Za każdym razem, gdy włączacie telewizor, czy otwieracie informacyjną stronę portalu internetowego, pojawia się ten ponury degenerat ze swoją obietnicą. To, że nie słyszycie tych słów pełnych bezdennego sarkazmu jest efektem prostego znieczulenia przez lejącą się zewsząd głupotę. Dzisiejsza obietnica grozy, prześladowań i przelewu krwi jest bowiem ukryta w szczebiocie medialnych idiotek i idiotów. Inżynieria społeczna na masową skalę to nie przelewki, choć jej dostępne publicznie przejawy wydają się błahe, śmieszne i nie bardzo możliwe do zrealizowania. Nie dajcie się nabrać, bo siekiera już została przyłożona do pnia waszego życia.


Przygotowania zostały już zakończone i zbliża się czas realizacji programów, których inaczej niż przemocą wprowadzić się nie da. Dlatego przekierowuje się sferę decyzyjną w ręce organów niewybieralnych w procesie demokratycznym. Można przecież, nawet niespecjalnie interesując się polityką, łatwo skonstatować, że Europą rządzą skrajni lewacy, a jakoś nie mogę sobie przypomnieć, żeby gdziekolwiek wygrali wybory parlamentarne. Tu wchodzi tchórzostwo i oportunizm zawodowych polityków, którzy nawet nie próbują przeciwstawić się jawnemu przecież obłędowi promowanemu przez skorumpowane do absurdu media. Chcąc płynąć z głównym nurtem, tak naprawdę szykują serię kataklizmów tym, których zobowiązali się reprezentować.


-Dzień dobry, nazywam się Lenin i razem uratujemy naszą nieszczęsną galaktykę!


Oczywiście zaraz po uratowaniu naszej udręczonej przez człowieka planety. Dziw bierze, że żaden parszywiec nie zabrał się jeszcze za ratowanie kosmosu cudzym kosztem. Zupełnie jak w przypadku wszelkich proroków, którzy mają doskonałe rozeznanie w przyszłości na tyle odległej, że nikt nie będzie pamiętał ich proroctw, a im przyszłość bliższa i sprawy ciut szczegółowsze, całe prorokowanie okazuje się bujdą na resorach. Ludzie, którzy nie potrafią przeforsować żadnych pożytecznych reform, a nawet prosto wbić gwoździa w ścianę, z ogromnym zapałem biorą się za ratowanie Ziemi. Kto ich sprawdzi, kto zweryfikuje ich dane i kto przeliczy grabioną przy okazji forsę? Nikt. Jest to całkowicie bezpieczny bandytyzm, bo dla dobra wspólnego przecież! Weźcie pod uwagę, że na razie to w większości gadanie i presja ekonomiczna, ale wierzcie mi, że nikt nie zawaha się zabijać, bo to cały czas miot Lenina, który tak grzecznie się z wami wita.
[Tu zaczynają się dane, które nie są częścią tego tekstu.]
-- ==== Sys2Proof/Machine/Pm.lean ====
section
/-! DEFINITION. The polarity mapper's command (R89). -/

namespace Sys2Proof.Machine

/-- PM.IN x: the drive value of the operand as PM.D (R89). -/
def execPmIn (x : U24) (s : State) : Outcome :=
  whenIdle (fun s => .next (emit 0x30 (driveVal (pm (valueOperand x))) s)) s

end Sys2Proof.Machine
end

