-- ==== Sys2Proof/Safety.lean ====
section
/-! DEFINITION. The terms the statements use: what a safe outcome is, the invariant that every step
keeps, sequences of commands, and the faults that can be recorded. -/

namespace Sys2Proof.Machine

/-- The model goes on: neither a fault of the model nor a refusal. -/
def goesOn (o : Outcome) : Prop := ∃ t, o = .next t

/-- k steps of the machine, stopping where it stops. -/
def runSteps : Nat → State → Outcome
  | 0, s => .next s
  | k + 1, s =>
    match step s with
    | .next t => runSteps k t
    | .fault f => .fault f
    | .refused r => .refused r

/-- Several commands, each to completion, in order (R45); for commands other than PIPE.RUN, which only
starts here. -/
def execAll : List Instr → State → Outcome
  | [], s => .next s
  | i :: is, s =>
    match exec i s with
    | .next t => execAll is t
    | .fault f => .fault f
    | .refused r => .refused r

/-- The FOP that a recorded cause comes with (R116), less the pairs the spec calls unreachable. -/
def legalFault : Cause → Byte → Bool
  | .none, f => f == 0
  | .illegalCommand, _ => true
  | .rleEmpty, f => f == 0x12
  | .accOverflow, f => f == 0x02
  | .countOverflow, f => f == 0x11
  | .durOverflow, f => f == 0x20
  | .badN, f => f == 0x40
  | .capacity, f => f == 0x40
  | .execError, f => f == 0x40
  | .execProtocol, f => f == 0x40

/-- What holds in every PHASE. -/
structure State.BaseInv (s : State) : Prop where
  /-- The parameters are in the ranges of R5. -/
  params : s.params.wf = true
  /-- SEG_BUF is in canonical form. -/
  segWf : s.segBuf.wf = true
  /-- Every written index is below MAX_SEG (R37). -/
  segBound : ∀ e ∈ s.segBuf, e.1 < s.params.maxSeg
  /-- RLE_STARTED = 0 comes with RLE_LAST = 0 and RLE_COUNT = 0 (R17). -/
  rleFresh : s.rleStarted = false → s.rle = RleRegs.clear
  /-- RLE_STARTED = 1 comes with RLE_COUNT ≥ 1 (R17). -/
  rleRun : s.rleStarted = true → 1 ≤ s.rleCount.toNat
  /-- SMP_N is 0 or an accepted N (R19, R93). -/
  smpNRange : s.smpN.toNat ≤ s.params.maxN
  /-- SMP_IDX ∈ [0, MAX_N + 1] (R20). -/
  smpIdxRange : s.smpIdx ≤ s.params.maxN + 1
  /-- SEG_K ∈ [0, MAX_SEG] (R21). -/
  segKRange : s.segK ≤ s.params.maxSeg
  /-- HND_IDX ∈ [0, MAX_SEG] (R24). -/
  hndIdxRange : s.hndIdx ≤ s.params.maxSeg
  /-- CAUSE is none exactly outside FAULTED (R26). -/
  causePhase : s.phase = .faulted ↔ s.cause ≠ .none
  /-- FOP is the OP that can raise CAUSE, and 0 with no fault (R27, R116). -/
  faultPair : legalFault s.cause s.fop = true

/-- What holds in COMPUTE (R95, R105): the durations so far and the run so far account for the samples
taken, T_SWITCH ticks each. -/
structure State.ComputeInv (s : State) : Prop where
  nPos : 1 ≤ s.smpN.toNat
  idxRange : s.smpIdx ≤ s.smpN.toNat + 1
  qeLow : -Config.one ≤ s.qe.toInt
  qeHigh : s.qe.toInt ≤ Config.one
  started : s.rleStarted = decide (0 < s.smpIdx)
  runs : s.segK + s.rleCount.toNat ≤ s.smpIdx
  notStarted : s.execStarted = false
  noWords : s.execH = []
  noTicks : s.ticks = 0
  durations : ∃ ds, segReadAll s s.segK = .ok ds ∧
    totalSum s.params.tSwitch ds + s.params.tSwitch.toNat * s.rleCount.toNat =
      s.params.tSwitch.toNat * s.smpIdx

/-- What holds in HANDOFF (R96 to R98): TOTAL is formed, and EXEC_H is the reverse of the entries from
HND_IDX on. -/
structure State.HandoffInv (s : State) : Prop where
  nPos : 1 ≤ s.smpN.toNat
  idx : s.smpIdx = s.smpN.toNat + 1
  rleDone : s.rle = RleRegs.clear
  segKPos : 1 ≤ s.segK
  segKBound : s.segK ≤ s.smpN.toNat + 1
  hndRange : s.hndIdx ≤ s.segK
  notStarted : s.execStarted = false
  noTicks : s.ticks = 0
  total : s.total.toNat = s.params.tSwitch.toNat * (s.smpN.toNat + 1)
  durations : ∃ ds, segReadAll s s.segK = .ok ds ∧
    totalSum s.params.tSwitch ds = s.total.toNat ∧ s.execH = (ds.drop s.hndIdx).reverse

/-- What holds in OBSERVE (R99, R100): the executor was started with TOTAL and with the reverse of all
entries, and no more pin states were taken than TOTAL. -/
structure State.ObserveInv (s : State) : Prop where
  nPos : 1 ≤ s.smpN.toNat
  idx : s.smpIdx = s.smpN.toNat + 1
  rleDone : s.rle = RleRegs.clear
  handedOff : s.hndIdx = 0
  started : s.execStarted = true
  duration : s.execDur = s.total
  ticksRange : s.ticks.toNat ≤ s.total.toNat
  total : s.total.toNat = s.params.tSwitch.toNat * (s.smpN.toNat + 1)
  durations : ∃ ds, segReadAll s s.segK = .ok ds ∧
    totalSum s.params.tSwitch ds = s.total.toNat ∧ s.execH = ds.reverse

/-- The machine's invariant. -/
structure State.Inv (s : State) : Prop where
  base : s.BaseInv
  idle : s.phase = .idle → s.execStarted = false
  compute : s.phase = .compute → s.ComputeInv
  handoff : s.phase = .handoff → s.HandoffInv
  observe : s.phase = .observe → s.ObserveInv

end Sys2Proof.Machine
end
Pozostałe miliardy ludzi, o ile o tych europejskich idiotyzmach w ogóle słyszały, muszą być nieźle zdumione, że przodująca jeszcze niedawno cywilizacja prze ku samozagładzie. Z uporem maniaka Europa ogranicza swoje możliwości i jednocześnie obniża na wszelkie sposoby jakość życia najszerszych warstw społecznych w tempie karabinu maszynowego rodząc kolejne dyrektywy i zalecenia. A najciekawsze, że nikt nie pyta się o sposób ich realizacji czy ciągi skutków, które spowodują, a to są rzeczy podstawowe. Nie, bo przecież postęp! Odkąd przemoc, ignorancja czy wypięcie się na realia życiowe jest postępem? To raczej przejmowanie władzy przez wariatów i dzieci. To nowa odsłona leninowskiego „władza rad i elektryfikacja”. Wszystko na prąd, a prąd z wiatraków i paneli. Czysto, miło i przyjemnie, prawda? A może zamiast wiatraków zacznijmy budować kieraty, które będą napędzały pieprzone tęczowe jednorożce?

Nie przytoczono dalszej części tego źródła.